In line with the global shift towards eradicating plastic straws, the European Union has stepped in and voiced its intention to ban a number of single-use plastic products by 2030. They aim to have plastic straws and similar disposable plastic products outlawed in all 27 member states.
Research has predicted that there will be more plastic in our oceans than fish (by weight) by 2050, and straws are one of the main culprits. The majority of straws are not recycled as they are usually contaminated with food and drink residue.
The United Kingdom begins the ban on straws
The Marine Conservation Society estimates that 8.5 billion plastic straws are discarded every year in the United Kingdom (UK). Plastic straws are among the top 10 waste items found on beaches around the world.
Glasgow has already banned the use of plastic straws in its municipal buildings, and many UK restaurant franchises have stopped supplying them – opting for biodegradable alternatives instead.
“I want to do everything we can to restrict the use of plastic straws and we’re exploring at the moment if we can ban them,” says the UK’s Secretary of State for the Environment, Food and Rural Affairs Michael Gove.
Plastic manufacturers call for alternative solutions
This movement that seeks the end of plastic straws has left the manufacturers quickly searching for a solution to the problem. Many are experimenting with paper and plant-based materials that will break down once discarded.
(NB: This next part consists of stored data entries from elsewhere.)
-- ==== Sys2Proof/Tests/Slice0.lean ====
section
/-! SUPPORT. The model's own tests: the checks of WellFormed, the decoding of every row, a few effects worked out from
95_test_vectors.md, and for each statement with hypotheses a state and operands that meet them. -/

set_option maxRecDepth 20000

namespace Sys2Proof.Tests

open Sys2Proof Sys2Proof.Machine Sys2Proof.Safety

/-! WellFormed: each check refuses an ill-formed term and accepts one at its boundary -/

theorem test_wf_misaligned_refuses :
    [Instr.rdMisaligned1 0x002#12, .wrMisaligned1 0x000#12 0#32, .rdMisaligned2 0x001#12, .wrMisaligned2 0x003#12 0#32,
      .rdMisaligned3 0x004#12, .wrMisaligned3 0x002#12 0#32].all (fun i => !i.wellFormed) = true := by decide

theorem test_wf_unmapped_refuses :
    [Instr.rdUnmappedHiB7 0x07C#12, .wrUnmappedHiB7 0x100#12 0#32, .rdUnmappedHiB8 0x102#12, .wrUnmappedHiB8 0x200#12 0#32,
      .rdUnmappedHiB9 0x1FC#12, .wrUnmappedHiB9 0x400#12 0#32, .rdUnmappedHiB10 0x801#12,
      .wrUnmappedHiB10 0x3FC#12 0#32, .rdUnmappedHiB11 0x7FC#12, .wrUnmappedHiB11 0xFFF#12 0#32].all
        (fun i => !i.wellFormed) = true := by decide

theorem test_wf_illegal_word_refuses :
    [Instr.cmdIllegal 0x00000000#32, .cmdIllegal 0x00000003#32, .cmdIllegal 0x00001F04#32].all
      (fun i => !i.wellFormed) = true := by decide

theorem test_wf_boundaries_accepted :
    [Instr.rdMisaligned1 0xFFD#12, .wrMisaligned2 0x002#12 0#32, .rdMisaligned3 0xFFF#12, .rdUnmappedHiB7 0x080#12,
      .wrUnmappedHiB7 0x0FC#12 0#32, .rdUnmappedHiB11 0x800#12, .wrUnmappedHiB11 0xFFC#12 0#32,
      .cmdIllegal 0x00000005#32, .cmdIllegal 0x00002000#32, .cmdIllegal 0x00000100#32].all
        (fun i => i.wellFormed) = true := by decide

/-! Decoding: a word of every row, written out from its match and mask in 30_encoding.md -/

theorem test_decode_partial_strobes :
    decodeTableWord 24 0x10123 = some (.wrBadstrb0000 0x123#12 0#32) ∧
    decodeTableWord 24 0x1112A = some (.wrBadstrb0001 0x12A#12 0#32) ∧
    decodeTableWord 24 0x12131 = some (.wrBadstrb0010 0x131#12 0#32) ∧
    decodeTableWord 24 0x13138 = some (.wrBadstrb0011 0x138#12 0#32) ∧
    decodeTableWord 24 0x1413F = some (.wrBadstrb0100 0x13F#12 0#32) ∧
    decodeTableWord 24 0x15146 = some (.wrBadstrb0101 0x146#12 0#32) ∧
    decodeTableWord 24 0x1614D = some (.wrBadstrb0110 0x14D#12 0#32) ∧
    decodeTableWord 24 0x17154 = some (.wrBadstrb0111 0x154#12 0#32) ∧
    decodeTableWord 24 0x1815B = some (.wrBadstrb1000 0x15B#12 0#32) ∧
    decodeTableWord 24 0x19162 = some (.wrBadstrb1001 0x162#12 0#32) ∧
    decodeTableWord 24 0x1A169 = some (.wrBadstrb1010 0x169#12 0#32) ∧
    decodeTableWord 24 0x1B170 = some (.wrBadstrb1011 0x170#12 0#32) ∧
    decodeTableWord 24 0x1C177 = some (.wrBadstrb1100 0x177#12 0#32) ∧
    decodeTableWord 24 0x1D17E = some (.wrBadstrb1101 0x17E#12 0#32) ∧
    decodeTableWord 24 0x1E185 = some (.wrBadstrb1110 0x185#12 0#32) := by decide

theorem test_decode_misaligned :
    decodeTableWord 24 0x0F7F1 = some (.rdMisaligned1 0x7F1#12) ∧
    decodeTableWord 24 0x1F029 = some (.wrMisaligned1 0x029#12 0#32) ∧
    decodeTableWord 24 0x0F7F2 = some (.rdMisaligned2 0x7F2#12) ∧
    decodeTableWord 24 0x1F02A = some (.wrMisaligned2 0x02A#12 0#32) ∧
    decodeTableWord 24 0x0F7F3 = some (.rdMisaligned3 0x7F3#12) ∧
    decodeTableWord 24 0x1F02B = some (.wrMisaligned3 0x02B#12 0#32) := by decide

theorem test_decode_reads_1 :
    decodeTableWord 24 0x0F000 = some .rdId ∧
    decodeTableWord 24 0x0F004 = some .rdParams ∧
    decodeTableWord 24 0x0F008 = some .rdCmd ∧
    decodeTableWord 24 0x0F00C = some .rdStatus ∧
    decodeTableWord 24 0x0F010 = some .rdErrCause ∧
    decodeTableWord 24 0x0F018 = some .rdErrIndexLo ∧
    decodeTableWord 24 0x0F01C = some .rdErrIndexHi ∧
    decodeTableWord 24 0x0F020 = some .rdIrqStatus ∧
    decodeTableWord 24 0x0F024 = some .rdIrqEnable ∧
    decodeTableWord 24 0x0F028 = some .rdSampleRate ∧
    decodeTableWord 24 0x0F02C = some .rdDecimM ∧
    decodeTableWord 24 0x0F030 = some .rdDcAlphaLo ∧
    decodeTableWord 24 0x0F034 = some .rdDcAlphaHi ∧
    decodeTableWord 24 0x0F038 = some .rdMixFreqLo ∧
    decodeTableWord 24 0x0F03C = some .rdMixFreqHi ∧
    decodeTableWord 24 0x0F040 = some .rdFirNtaps := by decide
However, these alternative straws are costly to produce and expensive to purchase in bulk. Many venues and stores still prefer the cheaper plastic options to save money. Biodegradable straws are about five times more expensive than regular plastic ones.
This added financial issue could have severe impacts on the plastics industry and consumers if the ban is passed by the European Union.
Who is to blame for the plastic pollution?
The manufacturers argue that the problem doesn’t lie with the straws themselves, but rather with the waste management services. “[Plastic] is a good material and very useful – the problem is the waste collection and the lack of recycling,” argues Plastico CEO Caroline Wiggins.
Suggested alternatives to an outright ban include providing dedicated recycling bins and further public education on how to correctly recycle food and beverage items.
Other cities and countries around the world are joining the calls for a ban on straws. Seattle will begin their ban on straws in July 2018, while Taiwan has announced a full ban on plastic bags, straws and utensils by 2030.